Center for Studying Health System Change and California HealthCare Foundation
This issue brief examines the status of community safety-net systems in six regions in California. Under the federal Patient Protection and Affordable Care Act (ACA), large numbers of Californians will become eligible for Medi-Cal in 2014. Even with federal resources to help safety-net providers prepare, however, communities with weaker safety-net systems are lagging in reform preparations. As a result, low-income people in those communities may be left without health coverage and timely access to health care services. Even well-prepared regions will need time and assistance to help people gain health care coverage.
 
Delivery System Redesign
 
Harvey L. Neiman Health Policy Institute
Many initiatives are underway to redesign health care delivery and payment systems to curb rising costs while maintaining, and ideally improving, the overall quality of care.
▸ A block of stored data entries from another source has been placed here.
/-- `need` from a position at most `bound`. -/
theorem need_le_ceil {st : SrcState} {rin rout n : Nat} (hi : 0 < rin) (ho : 0 < rout) (hn : 0 < n) {bound : Rat}
    (h0 : 0 < st.t) (ht : st.t ≤ bound) :
    (need st rin rout n : Int) ≤ (bound + ((n : Rat) - 1) * stepOf rin rout).ceil := by
  have hn1 : (0 : Rat) ≤ (n : Rat) - 1 := by rw [sub_nonneg]; exact_mod_cast hn
  have hpos : 0 < bound + ((n : Rat) - 1) * stepOf rin rout :=
    add_pos_of_pos_of_nonneg (h0.trans_le ht) (mul_nonneg hn1 (stepOf_pos hi ho).le)
  have hceil := ceil_pos hpos
  obtain ⟨m, hm⟩ := Int.eq_ofNat_of_zero_le (zero_le_one.trans hceil)
  rw [hm, Nat.cast_le, need_le_iff hn]
  calc st.t + ((n : Rat) - 1) * stepOf rin rout ≤ bound + ((n : Rat) - 1) * stepOf rin rout := by gcongr
    _ ≤ ((m : Int) : Rat) := Rat.ceil_le_iff.1 hm.le
    _ = m := Int.cast_natCast m

/-- `yield` from a position above 0: the last output lies inside the samples. -/
theorem yld_le_floor {st : SrcState} {rin rout : Nat} (hi : 0 < rin) (ho : 0 < rout) (h0 : 0 < st.t) (n : Nat) :
    (yld st rin rout n : Int) ≤ ((n : Rat) / stepOf rin rout).floor + 1 := by
  have hs := stepOf_pos hi ho
  rcases Nat.eq_zero_or_pos (yld st rin rout n) with hy | hy
  · have : 0 ≤ ((n : Rat) / stepOf rin rout).floor := Rat.le_floor_iff.2 (by push_cast; positivity)
    omega
  · have hlast := yld_last_le hi ho h0 n hy
    have hfloor : (yld st rin rout n : Int) - 1 ≤ ((n : Rat) / stepOf rin rout).floor := by
      rw [Rat.le_floor_iff, le_div_iff₀ hs]
      push_cast
      linarith
    omega

/-- Settles O51: the contract as it stands, and the bounds at a constant ratio from the position's. -/
theorem refLinearMeetsContract : Obligations.RefLinearMeetsContract := by
  unfold Obligations.RefLinearMeetsContract
  refine ⟨contract, fun D hr fs n hhr hfs hn => ⟨fun st h => ?input, fun st h => ?output⟩⟩
  case input =>
    obtain ⟨h0, ht⟩ := arises_t_mem hhr hfs h
    have hneed := need_le_ceil hhr hfs hn h0 ht
    rw [stepOf_eq_div] at ht hneed
    exact ⟨h0, ht, hneed⟩
  case output =>
    obtain ⟨h0, ht⟩ := arises_t_mem hfs hhr h
    have hyld := yld_le_floor hfs hhr h0 n
    rw [stepOf_eq_div] at ht hyld
    rw [one_div_div]
    rw [div_div_eq_mul_div, ← mul_div_assoc'] at hyld
    exact ⟨h0, ht, hyld⟩

/-! ## Up by two and down by two (R222) -/

/-- The `k`-th output is the one at `k` steps from where the loop starts. -/
theorem getElem?_produce (D : Domain) (prev : F) (xs : List F) (step : Rat) (n : Nat) (t : Rat) {k : Nat}
    (hk : k < (produce D prev xs step n t).1.length) :
    (produce D prev xs step n t).1[k]? = some (interp D prev xs (t + k * step)) := by
  induction n generalizing t k with
  | zero => cases hk
  | succ n ih =>
    simp only [produce] at hk ⊢
    split at hk
    · next hle =>
      rw [if_pos hle]
      cases k with
      | zero => simp
      | succ k =>
        rw [List.getElem?_cons_succ, ih (t + step) (Nat.lt_of_succ_lt_succ hk)]
        push_cast
        congr 2
        ring
    · cases hk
Whether in the form of Accountable Care Organizations, Patient-Centered Medical Homes, or various other models for payment reductions coupled with shared-savings incentives, the common feature of these systems is an increased shift of risk—for both cost and quality—to providers. Although most early efforts have focused on integrated care delivery models, with primary care providers at the center serving as gatekeepers to manage service utilization, powerful opportunities exist for physician specialists as well. This Neiman Report highlights two of several emerging models being developed by the Harvey L. Neiman Health Policy Institute designed to align provision and payment of specialty care with efforts to ensure a sustainable, high quality health care system.
 
Aligning Forces for Quality
While fee-for-service remains the dominant approach to paying for health care in the United States, multiple local and regional initiatives have sought to demonstrate that other payment schemes can do better—that they can achieve higher quality and better overall outcomes, greater efficiency, and lower or at least controlled costs. Bundled payment (BP) is one such alternative. Bundled payment is the concept of paying a fixed dollar amount to cover a set of services, as an episode of care over a defined period. Because of the fixed price, providers are encouraged to hold variable costs down; yet BP programs usually require providers to satisfy a minimum set of quality metrics in order to receive payment, thus ensuring providers do not skimp on care. This paper examines issues confronted by two AF4Q communities that are considering or implementing BP initiatives.